Soudan du Sud : les auteurs de violences sexuelles devront rendre des comptes, selon une représentante de l'ONU

8 août 2016

La Représentante spéciale du Secrétaire général des Nations Unies chargée de la question des violences sexuelles dans les conflits, Zainab Hawa Bangura, a déclaré lundi qu'il était très important pour le gouvernement sud-soudanais de prendre toutes les mesures nécessaires afin de mettre un terme aux viols et violences contre les femmes et les filles au Soudan du Sud.

Dans un entretien accordé à la Radio Miraya des Nations Unies, Mme Bangura, s'est dit « très en colère et très déçue » que ces crimes continuent d'être commis malgré plusieurs réunions avec le Président Salva Kiir et le Premier vice-président Riek Machar et les communiqués signés en 2014 par les deux dirigeants s'engageant à mettre fin et prévenir ces agressions sexuelles.

« Je suis une femme africaine et j'ai vu comment ces femmes ont souffert.
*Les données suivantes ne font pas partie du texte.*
/-- The engine registers (R265). -/
def Engine.reg (e : Engine) (o : Nat) : Nat :=
  match o with
  | 0x0 => regOf [rb e.enable 31, (e.protocol, 28, 3), (e.gang / 2, 26, 2), rb e.member 25, (e.lead, 16, 4), (e.filter, 0, 12)]
  | 0x4 => regOf [(toField 16 e.ofs, 16, 16), (e.guard, 0, 10)]
  | 0x8 => regOf [(e.syncCode, 30, 2), rb e.inputOff 29, rb e.st.lock 28, rb (e.protocol = 2 && e.st.hs) 27, (e.st.tap, 23, 4), (e.lastErr, 0, 16)]
  | 0xC => regOf [(e.msgs, 16, 16), (e.errMsgs, 0, 16)]
  | 0x10 => regOf [(e.drop, 24, 8), (e.skip, 16, 8), (e.abandoned, 8, 8), (e.filtered, 0, 8)]
  | 0x14 => if e.st.lock then (e.st.period + 63) / 64 else 0
  | _ => 0

/-- DEC_INMAP j (R266): an input that is not in use shows the channel last set for it. -/
def Engine.inmap (e : Engine) (j : Nat) : Nat :=
  regOf [rb (e.uses (2 * j + 1)) 31, (e.inCh.getD (2 * j + 1) 0, 16, 8), rb (e.uses (2 * j)) 15, (e.inCh.getD (2 * j) 0, 0, 8)]

/-- RGN space of region r (R38, R116, R117, R265, R266, R334, R513). -/
def State.rgnReg (s : State) (r o : Nat) : Nat :=
  let g := s.region r
  if 0x400 ≤ o ∧ o < 0x440 then (s.block (16 * r + (o - 0x400) / 4)).sramReg
  else if 0xC00 ≤ o ∧ o < 0x1000 then (s.cell (256 * r + (o - 0xC00) / 4)).cfgReg
  else if 0x1000 ≤ o ∧ o < 0x1400 then (s.cell (256 * r + (o - 0x1000) / 4)).statReg
  else if 0x2000 ≤ o ∧ o < 0x2200 then (s.engine (16 * r + (o - 0x2000) / 0x20)).reg ((o - 0x2000) % 0x20)
  else if 0x2400 ≤ o ∧ o < 0x2C00 then (s.engine (16 * r + (o - 0x2400) / 0x80)).inmap ((o - 0x2400) % 0x80 / 4)
  else match o with
    | 0x3000 => regOf [(g.bypass, 16, 16), (g.mismatch, 0, 16)]
    | 0x3004 => regOf [(g.cmpInMb, 16, 16), (g.cmpOutMb, 0, 16)]
    | 0x3008 => regOf [(g.hashDeferred, 16, 16), (g.hashMb, 0, 16)]
    | 0x3010 => regOf [(g.rstState, 30, 2), (g.resets, 16, 8), (g.discarded, 8, 8), (g.dropped, 0, 8)]
    | _ => 0

/-- TIM space (R80 to R82). -/
def State.timReg (s : State) (o : Nat) : Nat :=
  let t := s.time
  let src := t.ref.timeSrc
  match o with
  | 0x00 => regOf [(t.tgen.toNat, 24, 8), rb (decide (1 < t.refoutM)) 21, rb ((t.outActive && t.ref.epochOutW ≠ 0) || t.refoutOn) 20, rb src 19, rb t.ref.synMode 18,
      rb t.synLock 17, rb t.coasting 16, (if src then t.tt.parentState else 0, 8, 3), (t.reported, 0, 3)]
  | 0x04 => t.u t.si
  | 0x08 => loWord t.snap.si
  | 0x0C => hiWord t.snap.si
  | 0x10 => loWord t.snap.st
  | 0x14 => hiWord t.snap.st
  | 0x18 => t.snap.st / 2 ^ 64
  | 0x1C => regOf [(t.snap.tgen, 24, 8), rb t.snap.coasting 16, (t.snap.state, 0, 3)]
  | 0x20 => toField 32 t.phasePs
  | 0x24 => t.refHz
  | 0x28 => regOf [(t.stepCnt, 24, 8), (t.lossCnt, 16, 8), (t.slipCnt, 8, 8), (t.missCnt, 0, 8)]
  | 0x2C => regOf [rb t.synLock 31, (t.synLoss, 23, 8), (t.ref.rateKhz, 0, 23)]
  | 0x30 => regOf [(s.sched.failCnt, 24, 8), (s.sched.lateCnt, 16, 8), (s.sched.entries.length, 0, 9)]
  | 0x34 => if src then toField 32 (sat32 (t.toPsReg t.tt.delay)) else 0
  | 0x38 => if src then toField 32 (sat32 (t.toPsReg t.tt.filtered)) else 0
  | _ => 0

/-- SEQ space of sequencer k (R164, R165). A counter or timer at the latest evaluated slot is shown with that slot's own changes in it (DESIGN CHOICE,
notes/assumptions/64.md). -/
def State.seqReg (s : State) (k o : Nat) : Nat :=
  let q := s.sq k
  if 0x40 ≤ o ∧ o < 0x80 then
    let v := (tfind q.counters ((o - 0x40) / 8)).getD 0
    if o % 8 = 0 then loWord v else hiWord v
  else if 0x80 ≤ o ∧ o < 0xC0 then
    let v := (tfind q.timers ((o - 0x80) / 8)).getD 0
    if o % 8 = 0 then loWord v else hiWord v
  else match o with
    | 0x00 => regOf [rb q.armed 31, rb q.halted 30, rb (k = 0 && s.cmd.deferredArm.isSome) 29, rb q.pendingOk 28, (q.stitchAt, 20, 4),
        (q.bastes.length, 15, 5)]
    | 0x04 => if k = 0 then regOf [(max q.lagMax q.held, 16, 7), (q.held, 0, 7)] else 0
    | 0x08 => q.activeId
    | 0x0C => if q.pendingOk then q.pendingId else 0
    | 0x10 => q.tackNo
    | 0x14 => regOf [(q.suppHold, 16, 16), (q.suppFull, 0, 16)]
    | 0x18 => q.transCnt
    | 0x1C => regOf [(q.lastStitch, 16, 4), (q.lastBranch, 14, 2), (q.lastKind, 12, 2), (q.lastFine, 0, 6)]
    | 0x20 => loWord q.lastSi
    | 0x24 => hiWord q.lastSi
    | 0x28 => loWord q.uneval
    | 0x2C => hiWord q.uneval
    | _ => 0

/-- The TRIG_OUT registers (R166), from offset 0x07_2000. -/
def State.pinReg (s : State) (o : Nat) : Nat :=
  let x := (tfind s.pins.out (o / 8)).getD {}
  if o < 0x40 then
    if o % 8 = 0 then regOf [(x.source, 28, 4), rb x.basted 27, rb x.align 26, rb x.polarity 25, (x.width, 16, 8)]
    else regOf [(x.delayNs, 0, 20)]
  else if o = 0x40 then
    let lv := fun (n : Nat) => let y := (tfind s.pins.out n).getD {}; if decide (s.time.si < y.cancelUntil) then !y.polarity else y.active != y.polarity
    regOf ([(s.pins.late, 24, 8), (s.pins.merged, 16, 8)] ++ (List.range 8).map (fun n => rb (lv n) n))
  else 0

/-- CAS space (R202 to R204). -/
def State.casReg (s : State) (o : Nat) : Nat :=
  let c := s.cas
  match o with
  | 0x00 => regOf [(c.unitId.toNat, 18, 14), (c.role, 16, 2), (c.depth, 13, 3), rb c.localArm 12, rb c.sendFire 11, rb c.retroWin 10,
      rb c.preopen 9, rb c.dupId 8, rb (c.ports.any (fun e => e.2.linkDoubt ≠ 0)) 7, rb c.upPort.isSome 4, (c.upPort.getD 0, 0, 4)]
  | 0x04 => regOf [(c.retroWpol, 0, 4)]
  | 0x08 => regOf ((List.range 16).map (fun n => ((s.port n).role, 2 * n, 2)))
  | 0x0C => regOf ((List.range 16).map (fun n => rb (s.port n).up n))
  | 0x10 => regOf [(c.doubtUnits.length, 17, 15), (c.remote.length, 8, 9)]
  | 0x14 => regOf [(c.fireRx, 16, 16), (c.retroNoRun, 0, 16)]
  | 0x18 => regOf [(c.expired, 16, 16), (c.storeFull, 0, 16)]
  | 0x1C => regOf [(c.lastFailUnit.toNat, 18, 14), (c.armFail, 0, 16)]
  | 0x20 => regOf [(s.pins.withheld, 24, 8), (s.pins.cancels, 16, 8), (s.pins.ambig, 8, 8), (s.pins.discarded, 0, 8)]
  | _ =>
    let p := s.port ((o - 0x100) / 8)
    if 0x100 ≤ o ∧ o < 0x180 then
      if o % 8 = 0 then regOf [(p.state, 29, 3), (if p.up then p.peer.toNat else 0, 14, 14), (p.role, 12, 2)]
      else regOf [(p.crcErr, 24, 8), (p.retry, 16, 8), (p.discard, 8, 8), (p.downCnt, 0, 8)]
    else 0
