-- ==== Sys2Proof/Machine/Rings.lean ====
section
/-! DEFINITION. Command rings: the fetch of packets (R412, R427 to R433), completions of the reads that the device issues (R409 to R413), and
scheduler entries that fall due (R67 to R73). -/

namespace Sys2Proof.Machine

/-! ### Fetching -/

/-- A read of ring n. -/
def Request.ofRing (q : Request) (n : Nat) : Bool :=
  match q.use with
  | .header r => r = n
  | .params r _ => r = n
  | .replay _ _ => false

/-- A read of ring n is outstanding, or waits to be issued. -/
def State.ringReads (s : State) (n : Nat) : Bool := s.tags.outstanding.any (fun e => e.2.ofRing n) || s.tags.reissue.any (fun q => q.ofRing n)

/-- Ring n may fetch (R412, R432 to R434): live, fewer than 8 packets fetched, no entry of its own in the hold store, delivery not
stopped, the core running and not being swapped. -/
def State.mayFetch (s : State) (n : Nat) : Bool :=
  let r := s.ring n
  s.ringLive n && !s.safe.swapping && !s.safe.coreDown && !s.pcie.blocked && !r.fetching && !s.cmd.hold.any (fun e => e.ring = n)
    && decide (r.fetched.length + r.unreplied < 8) && r.sqTail ≠ r.sqHead

/-- Ring n reads the header of its next packet, where there is one to read. -/
def State.fetchRing (s : State) (n : Nat) : State :=
  if s.mayFetch n then
    let r := s.ring n
    (s.modRing n (fun r => { r with fetching := true })).issue { use := .header n, addr := r.sqBase + 64 * (r.sqHead % r.sqSize), len := 64 }
  else s

/-- The core takes what it can from the rings, and the rings fetch what they can. -/
def State.pump (s : State) : State :=
  let waiting := (s.cmd.rings.map (fun e => e.2.fetched.length)).sum
  (List.range 16).foldl State.fetchRing (s.examine (waiting + 1))

/-- Ring n stops with a cause (R433). -/
def State.stopRing (s : State) (n cause : Nat) : State :=
  (s.modRing n (fun r => { r with stopped := true, stopCause := cause, fetching := false })).raise (16 + n)

/-- Slots of a packet with n parameter bytes (R429). -/
def packetSlots (n : Nat) : Nat := 1 + (n + 63) / 64

/-- PARAM_LEN of a header. -/
def paramLen (hdr : List Byte) : Nat := pField hdr 4 2

/-- A whole packet has been read: SQ_HEAD moves past it, and it is examined or waits. -/
def State.packetFetched (s : State) (n : Nat) (got : List Byte) : State :=
  let k := packetSlots (paramLen got)
  let s := s.modRing n (fun r => { r with fetching := false, sqHead := (r.sqHead + k) % (2 * r.sqSize) })
  s.receiveAny { opcode := pField got 0 2, packet := readPacket (Fin.ofNat 16 n) (got.take 64) (got.drop 64) }

/-- The next read of the packet of which `got` holds the header and the parameters read so far. -/
def State.fetchParams (s : State) (n : Nat) (got : List Byte) : State :=
  let r := s.ring n
  let done := got.length - 64
  let left := paramLen got - done
  if left = 0 then s.packetFetched n got
  else
    let pos := (64 * (r.sqHead + 1) + done) % (64 * r.sqSize)
    let addr := r.sqBase + pos
    s.issue { use := .params n got, addr := addr, len := s.tags.chunk addr (min left (64 * r.sqSize - pos)) }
Elles ont souffert pendant de longues années de guerre civile. Elles ont ensuite pu se réjouir pour la première fois de leur vie après que leur pays a obtenu son indépendance, pour finalement voir leurs espoirs et attentes brisés » lorsque le pays a replongé dans la guerre, a déclaré la Représentante spéciale.

Mme Bangura s'est dit particulièrement irritée par les nouvelles allégations apparues à la suite des derniers affrontements entre les rivaux, MM. Kiir et Machar, et leurs factions respectives.

Selon elle, « toutes les mesures doivent être prises par le gouvernement pour mettre un terme à cela. La première obligation pour tout gouvernement est de protéger ses propres citoyens; les enfants ne peuvent pas aller à l'école; les gens ne peuvent pas aller travailler; les femmes ne peuvent pas obtenir de l'eau - ils ne peuvent rien faire sans la paix ».

« Il s'agit de leur peuple. Si vous ne protégez pas votre propre peuple, vous invitez de ce fait la communauté internationale à venir offrir une protection à vos propres citoyens », a-t-elle continué, soulignant que l'ONU fera tout son possible pour veiller à ce que les victimes de viols reçoivent des soins, une assistance et un soutien adéquats et pour mettre en place un mécanisme pertinent.

« Mais pour moi, une chose pour laquelle je vais me battre jusqu'à ce que je quitte l'ONU, est de faire en sorte que toutes les personnes qui commettent ces crimes au Soudan du Sud rendent des comptes », a dit Mme Bangura. « Ceux qui pensent qu'ils vont pouvoir s'en tirer à bon compte doivent plaisanter car nous les poursuivrons. Peu importe qui ils sont et où ils sont. Nous les poursuivrons et les tiendrons responsables de ces crimes ».

Selon le Haut-Commissaire des Nations Unies aux droits de l'homme, Zeid Ra'ad Al Hussein, une enquête préliminaire de l'ONU sur les récents combats et ses conséquences ont révélé que les forces de sécurité gouvernementales ont perpétré meurtres, viols, pillage et destruction de propriétés. Au moins 217 cas de violence sexuelle ont été recensés dans la capitale, Juba, entre les 8 et 25 juillet.